--- Records provided Enclosed Below ---

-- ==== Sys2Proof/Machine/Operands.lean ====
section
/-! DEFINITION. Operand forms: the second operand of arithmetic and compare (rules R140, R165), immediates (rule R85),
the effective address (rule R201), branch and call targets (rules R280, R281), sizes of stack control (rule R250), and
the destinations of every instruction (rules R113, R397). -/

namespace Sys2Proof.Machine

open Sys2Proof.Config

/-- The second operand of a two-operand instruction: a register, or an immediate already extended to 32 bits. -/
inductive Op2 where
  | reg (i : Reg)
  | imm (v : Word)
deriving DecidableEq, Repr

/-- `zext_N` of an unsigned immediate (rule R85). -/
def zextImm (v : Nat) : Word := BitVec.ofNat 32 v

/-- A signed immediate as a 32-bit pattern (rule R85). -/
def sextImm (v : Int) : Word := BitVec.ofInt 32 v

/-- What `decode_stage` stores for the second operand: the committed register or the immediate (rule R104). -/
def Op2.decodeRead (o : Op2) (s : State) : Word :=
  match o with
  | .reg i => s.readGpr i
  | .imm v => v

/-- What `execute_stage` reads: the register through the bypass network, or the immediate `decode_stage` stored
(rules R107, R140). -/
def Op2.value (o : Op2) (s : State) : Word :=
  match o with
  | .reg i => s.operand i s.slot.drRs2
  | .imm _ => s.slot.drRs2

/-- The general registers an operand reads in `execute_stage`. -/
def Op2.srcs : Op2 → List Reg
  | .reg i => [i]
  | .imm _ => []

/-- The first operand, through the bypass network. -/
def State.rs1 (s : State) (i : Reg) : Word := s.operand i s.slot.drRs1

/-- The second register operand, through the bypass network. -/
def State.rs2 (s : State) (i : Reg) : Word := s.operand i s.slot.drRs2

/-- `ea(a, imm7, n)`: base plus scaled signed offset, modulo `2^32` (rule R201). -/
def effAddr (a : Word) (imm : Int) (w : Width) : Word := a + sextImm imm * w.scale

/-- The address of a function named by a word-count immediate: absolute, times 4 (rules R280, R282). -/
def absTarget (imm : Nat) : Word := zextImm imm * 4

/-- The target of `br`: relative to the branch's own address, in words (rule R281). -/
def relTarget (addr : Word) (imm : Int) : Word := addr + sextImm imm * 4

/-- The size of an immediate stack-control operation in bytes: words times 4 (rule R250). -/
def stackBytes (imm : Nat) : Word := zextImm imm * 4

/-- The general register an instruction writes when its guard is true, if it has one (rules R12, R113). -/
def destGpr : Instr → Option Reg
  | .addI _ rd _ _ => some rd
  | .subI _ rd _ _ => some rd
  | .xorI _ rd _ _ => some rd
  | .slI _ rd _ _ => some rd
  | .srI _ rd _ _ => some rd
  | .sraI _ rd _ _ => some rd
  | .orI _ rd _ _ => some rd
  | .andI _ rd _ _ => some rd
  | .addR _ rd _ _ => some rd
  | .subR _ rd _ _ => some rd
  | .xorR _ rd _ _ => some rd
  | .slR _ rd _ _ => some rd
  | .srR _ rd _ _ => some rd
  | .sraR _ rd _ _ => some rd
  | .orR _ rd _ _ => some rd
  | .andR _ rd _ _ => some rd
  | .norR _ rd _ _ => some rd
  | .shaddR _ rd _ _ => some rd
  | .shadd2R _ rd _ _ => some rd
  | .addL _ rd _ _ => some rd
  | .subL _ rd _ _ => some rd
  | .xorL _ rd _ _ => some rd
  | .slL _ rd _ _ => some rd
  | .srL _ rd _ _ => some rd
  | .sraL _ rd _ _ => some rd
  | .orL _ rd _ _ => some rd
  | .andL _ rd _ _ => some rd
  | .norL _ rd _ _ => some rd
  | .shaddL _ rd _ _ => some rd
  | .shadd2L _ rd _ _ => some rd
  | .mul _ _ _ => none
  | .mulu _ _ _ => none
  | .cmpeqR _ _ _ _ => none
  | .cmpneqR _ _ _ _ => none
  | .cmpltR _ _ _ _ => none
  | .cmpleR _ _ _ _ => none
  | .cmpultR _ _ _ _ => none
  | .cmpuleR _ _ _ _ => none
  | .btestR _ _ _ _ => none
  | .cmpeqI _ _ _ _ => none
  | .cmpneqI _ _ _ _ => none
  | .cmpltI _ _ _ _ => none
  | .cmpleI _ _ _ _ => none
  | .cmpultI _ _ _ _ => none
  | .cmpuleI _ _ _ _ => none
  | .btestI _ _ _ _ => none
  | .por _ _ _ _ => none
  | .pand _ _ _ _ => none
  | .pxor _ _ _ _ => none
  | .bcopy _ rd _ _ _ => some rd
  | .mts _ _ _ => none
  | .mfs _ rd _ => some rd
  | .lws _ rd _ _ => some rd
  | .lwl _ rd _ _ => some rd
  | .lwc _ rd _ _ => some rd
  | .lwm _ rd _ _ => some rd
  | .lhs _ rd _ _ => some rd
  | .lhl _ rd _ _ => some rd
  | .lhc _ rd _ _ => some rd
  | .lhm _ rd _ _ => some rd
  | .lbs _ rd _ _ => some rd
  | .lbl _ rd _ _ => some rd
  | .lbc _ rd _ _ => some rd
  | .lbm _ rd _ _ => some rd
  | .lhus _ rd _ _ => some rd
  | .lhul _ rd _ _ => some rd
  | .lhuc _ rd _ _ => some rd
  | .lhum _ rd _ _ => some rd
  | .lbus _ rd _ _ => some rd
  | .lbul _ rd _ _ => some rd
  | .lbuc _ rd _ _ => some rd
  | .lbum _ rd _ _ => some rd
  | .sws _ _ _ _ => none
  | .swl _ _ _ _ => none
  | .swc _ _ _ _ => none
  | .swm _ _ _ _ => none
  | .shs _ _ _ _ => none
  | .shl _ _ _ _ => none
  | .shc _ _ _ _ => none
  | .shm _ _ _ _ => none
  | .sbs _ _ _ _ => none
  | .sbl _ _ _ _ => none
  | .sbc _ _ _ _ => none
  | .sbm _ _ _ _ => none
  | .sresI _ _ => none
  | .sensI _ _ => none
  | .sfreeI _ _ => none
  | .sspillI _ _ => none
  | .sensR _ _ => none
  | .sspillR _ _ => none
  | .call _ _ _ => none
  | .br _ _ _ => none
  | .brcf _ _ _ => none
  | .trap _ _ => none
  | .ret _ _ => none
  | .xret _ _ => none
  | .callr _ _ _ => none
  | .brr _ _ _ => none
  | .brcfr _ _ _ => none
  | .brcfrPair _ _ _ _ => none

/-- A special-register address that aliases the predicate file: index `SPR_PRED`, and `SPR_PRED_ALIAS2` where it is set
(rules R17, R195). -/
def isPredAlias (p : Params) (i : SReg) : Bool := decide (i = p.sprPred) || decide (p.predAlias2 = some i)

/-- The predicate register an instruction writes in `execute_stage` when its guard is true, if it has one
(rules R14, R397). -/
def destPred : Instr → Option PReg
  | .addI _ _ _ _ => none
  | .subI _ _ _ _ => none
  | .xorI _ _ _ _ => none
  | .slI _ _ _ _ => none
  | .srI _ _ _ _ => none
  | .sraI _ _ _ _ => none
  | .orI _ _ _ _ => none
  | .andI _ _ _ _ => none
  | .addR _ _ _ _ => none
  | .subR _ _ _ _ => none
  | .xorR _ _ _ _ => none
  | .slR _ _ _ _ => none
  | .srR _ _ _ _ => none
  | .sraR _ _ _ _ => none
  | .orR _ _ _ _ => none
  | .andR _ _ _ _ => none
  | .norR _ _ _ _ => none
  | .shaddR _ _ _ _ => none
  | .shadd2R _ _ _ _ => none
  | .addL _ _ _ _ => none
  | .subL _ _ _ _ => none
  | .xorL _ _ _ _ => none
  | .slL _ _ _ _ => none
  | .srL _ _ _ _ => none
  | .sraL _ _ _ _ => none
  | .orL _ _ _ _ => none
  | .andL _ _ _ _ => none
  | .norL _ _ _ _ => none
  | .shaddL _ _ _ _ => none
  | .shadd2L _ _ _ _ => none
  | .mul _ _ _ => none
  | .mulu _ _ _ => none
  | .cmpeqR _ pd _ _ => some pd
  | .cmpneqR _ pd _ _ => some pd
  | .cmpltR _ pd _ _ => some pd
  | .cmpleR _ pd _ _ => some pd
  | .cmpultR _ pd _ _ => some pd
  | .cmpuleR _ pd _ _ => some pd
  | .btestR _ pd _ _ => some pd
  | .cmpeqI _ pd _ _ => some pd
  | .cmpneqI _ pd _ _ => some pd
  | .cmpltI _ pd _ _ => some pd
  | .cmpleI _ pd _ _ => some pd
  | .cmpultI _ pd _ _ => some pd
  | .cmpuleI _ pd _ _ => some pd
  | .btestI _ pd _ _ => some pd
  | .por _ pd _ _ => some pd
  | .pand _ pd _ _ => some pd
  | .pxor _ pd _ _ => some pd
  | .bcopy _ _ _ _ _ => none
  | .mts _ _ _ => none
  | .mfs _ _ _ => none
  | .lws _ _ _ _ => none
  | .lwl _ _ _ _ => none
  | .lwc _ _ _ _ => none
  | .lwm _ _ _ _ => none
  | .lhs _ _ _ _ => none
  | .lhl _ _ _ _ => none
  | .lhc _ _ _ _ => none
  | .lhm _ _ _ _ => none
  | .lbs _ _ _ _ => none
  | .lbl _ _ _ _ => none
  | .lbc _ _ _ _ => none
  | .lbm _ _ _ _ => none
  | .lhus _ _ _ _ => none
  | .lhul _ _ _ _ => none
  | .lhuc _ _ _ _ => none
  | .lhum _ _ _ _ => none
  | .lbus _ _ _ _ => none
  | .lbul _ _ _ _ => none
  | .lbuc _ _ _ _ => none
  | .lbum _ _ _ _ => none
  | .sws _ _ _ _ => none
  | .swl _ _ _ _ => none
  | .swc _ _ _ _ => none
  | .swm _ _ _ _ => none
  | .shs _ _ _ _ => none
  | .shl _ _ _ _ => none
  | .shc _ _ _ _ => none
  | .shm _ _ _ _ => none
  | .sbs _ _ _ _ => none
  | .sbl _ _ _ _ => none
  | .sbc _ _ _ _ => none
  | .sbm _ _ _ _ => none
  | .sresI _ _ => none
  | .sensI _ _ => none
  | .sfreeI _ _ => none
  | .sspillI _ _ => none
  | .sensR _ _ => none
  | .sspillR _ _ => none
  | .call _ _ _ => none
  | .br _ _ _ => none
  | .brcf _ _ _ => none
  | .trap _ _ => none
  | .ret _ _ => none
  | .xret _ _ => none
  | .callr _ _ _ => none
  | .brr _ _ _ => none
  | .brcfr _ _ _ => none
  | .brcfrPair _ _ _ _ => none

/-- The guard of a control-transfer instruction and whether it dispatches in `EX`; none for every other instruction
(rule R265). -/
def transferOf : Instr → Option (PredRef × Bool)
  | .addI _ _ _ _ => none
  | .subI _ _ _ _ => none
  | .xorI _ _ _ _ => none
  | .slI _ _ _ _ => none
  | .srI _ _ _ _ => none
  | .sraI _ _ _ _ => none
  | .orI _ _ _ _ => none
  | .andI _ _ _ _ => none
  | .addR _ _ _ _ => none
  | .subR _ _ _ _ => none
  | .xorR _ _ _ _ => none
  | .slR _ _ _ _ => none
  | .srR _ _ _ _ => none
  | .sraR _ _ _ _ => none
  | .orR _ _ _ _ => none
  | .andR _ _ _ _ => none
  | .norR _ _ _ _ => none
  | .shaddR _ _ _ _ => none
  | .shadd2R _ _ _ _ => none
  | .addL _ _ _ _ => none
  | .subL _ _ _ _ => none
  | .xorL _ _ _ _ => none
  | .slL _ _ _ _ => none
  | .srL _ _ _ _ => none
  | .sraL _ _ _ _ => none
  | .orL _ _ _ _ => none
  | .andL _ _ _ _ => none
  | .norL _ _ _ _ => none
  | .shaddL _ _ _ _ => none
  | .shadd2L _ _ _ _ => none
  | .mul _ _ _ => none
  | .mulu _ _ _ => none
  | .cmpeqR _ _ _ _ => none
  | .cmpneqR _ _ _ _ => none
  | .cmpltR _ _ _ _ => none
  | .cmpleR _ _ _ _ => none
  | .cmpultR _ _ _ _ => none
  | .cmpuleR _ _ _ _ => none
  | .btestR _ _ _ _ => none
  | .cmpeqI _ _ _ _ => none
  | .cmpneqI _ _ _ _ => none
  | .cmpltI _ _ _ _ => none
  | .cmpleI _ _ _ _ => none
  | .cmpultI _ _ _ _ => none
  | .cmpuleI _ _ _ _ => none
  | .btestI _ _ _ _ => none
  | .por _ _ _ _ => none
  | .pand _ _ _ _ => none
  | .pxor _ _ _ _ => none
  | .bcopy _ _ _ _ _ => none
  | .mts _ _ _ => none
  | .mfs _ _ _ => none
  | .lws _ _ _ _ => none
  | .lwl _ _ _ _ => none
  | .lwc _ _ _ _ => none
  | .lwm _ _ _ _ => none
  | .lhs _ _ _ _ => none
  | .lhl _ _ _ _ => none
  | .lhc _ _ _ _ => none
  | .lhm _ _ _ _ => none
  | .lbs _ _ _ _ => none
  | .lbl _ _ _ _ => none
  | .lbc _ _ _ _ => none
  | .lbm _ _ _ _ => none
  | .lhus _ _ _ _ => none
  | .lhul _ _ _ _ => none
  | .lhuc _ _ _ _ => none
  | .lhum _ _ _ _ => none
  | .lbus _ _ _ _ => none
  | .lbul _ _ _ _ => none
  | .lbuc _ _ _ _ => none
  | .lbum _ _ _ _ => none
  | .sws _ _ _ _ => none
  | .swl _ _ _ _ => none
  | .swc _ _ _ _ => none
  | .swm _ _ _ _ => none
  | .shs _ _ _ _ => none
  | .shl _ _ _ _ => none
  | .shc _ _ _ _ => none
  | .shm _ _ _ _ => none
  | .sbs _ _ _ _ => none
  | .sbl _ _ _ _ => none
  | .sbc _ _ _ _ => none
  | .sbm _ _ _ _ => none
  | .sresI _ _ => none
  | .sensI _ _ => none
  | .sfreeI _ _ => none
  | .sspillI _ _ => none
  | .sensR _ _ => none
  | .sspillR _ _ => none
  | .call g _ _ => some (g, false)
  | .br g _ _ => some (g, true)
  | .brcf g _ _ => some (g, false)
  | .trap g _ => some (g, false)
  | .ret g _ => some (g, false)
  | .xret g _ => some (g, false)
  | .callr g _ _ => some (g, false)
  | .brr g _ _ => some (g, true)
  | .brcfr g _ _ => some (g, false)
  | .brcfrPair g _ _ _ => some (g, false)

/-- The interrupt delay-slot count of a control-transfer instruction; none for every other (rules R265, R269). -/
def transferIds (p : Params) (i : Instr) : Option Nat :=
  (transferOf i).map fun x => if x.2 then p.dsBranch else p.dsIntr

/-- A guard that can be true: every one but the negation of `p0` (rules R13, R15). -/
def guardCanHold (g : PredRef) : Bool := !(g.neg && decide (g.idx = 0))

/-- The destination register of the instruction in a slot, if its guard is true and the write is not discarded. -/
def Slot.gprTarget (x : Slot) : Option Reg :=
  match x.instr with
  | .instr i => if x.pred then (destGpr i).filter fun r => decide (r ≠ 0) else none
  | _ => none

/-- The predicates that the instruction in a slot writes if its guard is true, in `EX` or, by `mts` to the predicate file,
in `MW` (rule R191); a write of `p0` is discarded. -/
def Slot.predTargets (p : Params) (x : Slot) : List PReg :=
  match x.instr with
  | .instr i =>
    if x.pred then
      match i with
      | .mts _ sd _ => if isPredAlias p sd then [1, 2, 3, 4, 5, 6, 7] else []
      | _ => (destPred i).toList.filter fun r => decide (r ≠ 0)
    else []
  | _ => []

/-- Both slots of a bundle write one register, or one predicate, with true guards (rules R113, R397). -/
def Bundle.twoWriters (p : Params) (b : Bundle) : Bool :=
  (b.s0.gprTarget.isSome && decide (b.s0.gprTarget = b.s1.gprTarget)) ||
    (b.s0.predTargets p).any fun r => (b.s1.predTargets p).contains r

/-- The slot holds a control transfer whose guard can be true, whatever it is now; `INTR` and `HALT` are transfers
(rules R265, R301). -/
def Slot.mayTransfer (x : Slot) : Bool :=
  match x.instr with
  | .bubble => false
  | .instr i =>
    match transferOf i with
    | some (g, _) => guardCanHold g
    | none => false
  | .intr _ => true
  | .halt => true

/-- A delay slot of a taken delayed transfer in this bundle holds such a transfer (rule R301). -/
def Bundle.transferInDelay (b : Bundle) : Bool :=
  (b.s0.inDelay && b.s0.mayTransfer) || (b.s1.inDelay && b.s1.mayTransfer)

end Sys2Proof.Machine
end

--- End of Enclosed Records provided ---
--- Records provided Enclosed Below ---

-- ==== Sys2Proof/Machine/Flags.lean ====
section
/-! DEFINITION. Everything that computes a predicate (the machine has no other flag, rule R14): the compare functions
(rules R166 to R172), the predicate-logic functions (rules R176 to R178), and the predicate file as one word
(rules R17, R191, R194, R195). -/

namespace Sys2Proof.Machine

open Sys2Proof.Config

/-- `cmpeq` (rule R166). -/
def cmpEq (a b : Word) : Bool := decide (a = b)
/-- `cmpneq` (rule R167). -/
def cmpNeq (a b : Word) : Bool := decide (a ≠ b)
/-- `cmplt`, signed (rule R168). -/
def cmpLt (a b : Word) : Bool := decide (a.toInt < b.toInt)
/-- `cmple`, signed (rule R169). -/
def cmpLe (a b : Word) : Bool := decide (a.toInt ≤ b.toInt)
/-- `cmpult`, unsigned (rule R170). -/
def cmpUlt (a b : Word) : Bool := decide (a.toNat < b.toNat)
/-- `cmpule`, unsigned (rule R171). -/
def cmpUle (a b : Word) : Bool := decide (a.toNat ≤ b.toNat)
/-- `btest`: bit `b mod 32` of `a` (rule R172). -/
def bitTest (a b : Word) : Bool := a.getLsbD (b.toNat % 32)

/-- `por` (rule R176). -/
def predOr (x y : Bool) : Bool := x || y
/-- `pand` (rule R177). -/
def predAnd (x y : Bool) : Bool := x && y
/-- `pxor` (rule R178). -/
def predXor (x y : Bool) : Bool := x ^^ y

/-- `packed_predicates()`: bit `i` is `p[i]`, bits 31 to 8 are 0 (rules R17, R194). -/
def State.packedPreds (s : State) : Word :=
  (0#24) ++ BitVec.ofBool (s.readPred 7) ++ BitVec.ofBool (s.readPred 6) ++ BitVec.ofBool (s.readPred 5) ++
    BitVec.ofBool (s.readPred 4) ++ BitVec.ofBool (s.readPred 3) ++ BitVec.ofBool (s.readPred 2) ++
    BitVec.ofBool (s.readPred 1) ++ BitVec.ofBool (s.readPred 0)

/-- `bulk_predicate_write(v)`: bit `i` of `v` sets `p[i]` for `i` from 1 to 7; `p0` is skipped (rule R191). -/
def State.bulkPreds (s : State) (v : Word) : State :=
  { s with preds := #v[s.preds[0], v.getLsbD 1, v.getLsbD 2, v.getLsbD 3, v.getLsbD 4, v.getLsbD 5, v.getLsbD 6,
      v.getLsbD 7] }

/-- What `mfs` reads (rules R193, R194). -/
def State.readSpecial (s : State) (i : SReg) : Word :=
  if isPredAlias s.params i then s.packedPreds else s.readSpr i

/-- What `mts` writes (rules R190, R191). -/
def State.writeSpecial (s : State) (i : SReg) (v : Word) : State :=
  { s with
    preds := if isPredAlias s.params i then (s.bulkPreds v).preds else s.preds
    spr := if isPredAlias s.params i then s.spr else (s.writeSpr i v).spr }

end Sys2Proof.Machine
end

--- End of Enclosed Records provided ---
--- Records provided Enclosed Below ---

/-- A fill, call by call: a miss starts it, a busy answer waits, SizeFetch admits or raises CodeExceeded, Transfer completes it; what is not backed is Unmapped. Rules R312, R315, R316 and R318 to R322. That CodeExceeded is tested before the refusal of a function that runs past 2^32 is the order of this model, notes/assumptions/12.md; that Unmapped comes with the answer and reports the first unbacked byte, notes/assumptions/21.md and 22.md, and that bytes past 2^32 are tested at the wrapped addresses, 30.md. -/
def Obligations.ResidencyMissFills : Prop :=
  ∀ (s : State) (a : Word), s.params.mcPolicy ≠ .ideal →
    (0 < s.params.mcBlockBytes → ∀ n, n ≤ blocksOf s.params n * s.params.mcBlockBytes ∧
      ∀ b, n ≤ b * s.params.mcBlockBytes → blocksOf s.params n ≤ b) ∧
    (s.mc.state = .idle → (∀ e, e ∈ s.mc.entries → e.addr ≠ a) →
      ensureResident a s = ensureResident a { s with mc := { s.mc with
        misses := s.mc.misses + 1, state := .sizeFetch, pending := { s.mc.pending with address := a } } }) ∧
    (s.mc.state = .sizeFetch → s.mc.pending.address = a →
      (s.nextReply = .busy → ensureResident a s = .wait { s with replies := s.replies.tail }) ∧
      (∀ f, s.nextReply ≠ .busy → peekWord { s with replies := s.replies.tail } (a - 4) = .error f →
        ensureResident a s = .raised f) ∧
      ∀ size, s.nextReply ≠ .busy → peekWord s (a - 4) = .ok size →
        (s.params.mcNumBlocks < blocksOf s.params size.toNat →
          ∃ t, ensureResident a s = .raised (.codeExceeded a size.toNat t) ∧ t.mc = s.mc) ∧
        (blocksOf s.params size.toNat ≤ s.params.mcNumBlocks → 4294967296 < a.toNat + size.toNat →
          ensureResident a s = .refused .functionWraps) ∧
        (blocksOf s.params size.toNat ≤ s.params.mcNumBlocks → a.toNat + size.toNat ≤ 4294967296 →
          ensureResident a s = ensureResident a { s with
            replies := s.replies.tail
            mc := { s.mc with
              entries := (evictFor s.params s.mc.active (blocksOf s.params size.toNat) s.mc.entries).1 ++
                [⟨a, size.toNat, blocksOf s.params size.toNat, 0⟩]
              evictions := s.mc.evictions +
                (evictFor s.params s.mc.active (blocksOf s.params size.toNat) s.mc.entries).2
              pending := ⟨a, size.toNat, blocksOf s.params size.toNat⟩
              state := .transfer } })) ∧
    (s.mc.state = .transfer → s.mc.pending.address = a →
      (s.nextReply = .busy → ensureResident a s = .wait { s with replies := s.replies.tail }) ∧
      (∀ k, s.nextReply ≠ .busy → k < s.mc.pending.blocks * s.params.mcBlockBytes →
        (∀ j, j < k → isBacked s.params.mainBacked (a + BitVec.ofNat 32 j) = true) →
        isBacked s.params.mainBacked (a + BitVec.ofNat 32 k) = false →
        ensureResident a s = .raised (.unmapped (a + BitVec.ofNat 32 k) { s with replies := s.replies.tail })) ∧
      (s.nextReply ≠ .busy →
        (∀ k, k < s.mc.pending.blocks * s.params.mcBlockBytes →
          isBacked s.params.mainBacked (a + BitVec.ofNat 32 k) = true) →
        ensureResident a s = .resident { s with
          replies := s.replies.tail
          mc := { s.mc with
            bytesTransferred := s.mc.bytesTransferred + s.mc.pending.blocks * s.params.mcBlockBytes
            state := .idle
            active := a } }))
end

--- End of Enclosed Records provided ---

▸ What is required: When a line in the data above contains the string "words", copy that line.

▸ Expected output:
/-- The target of `br`: relative to the branch's own address, in words (rule R281). -/
/-- The size of an immediate stack-control operation in bytes: words times 4 (rule R250). -/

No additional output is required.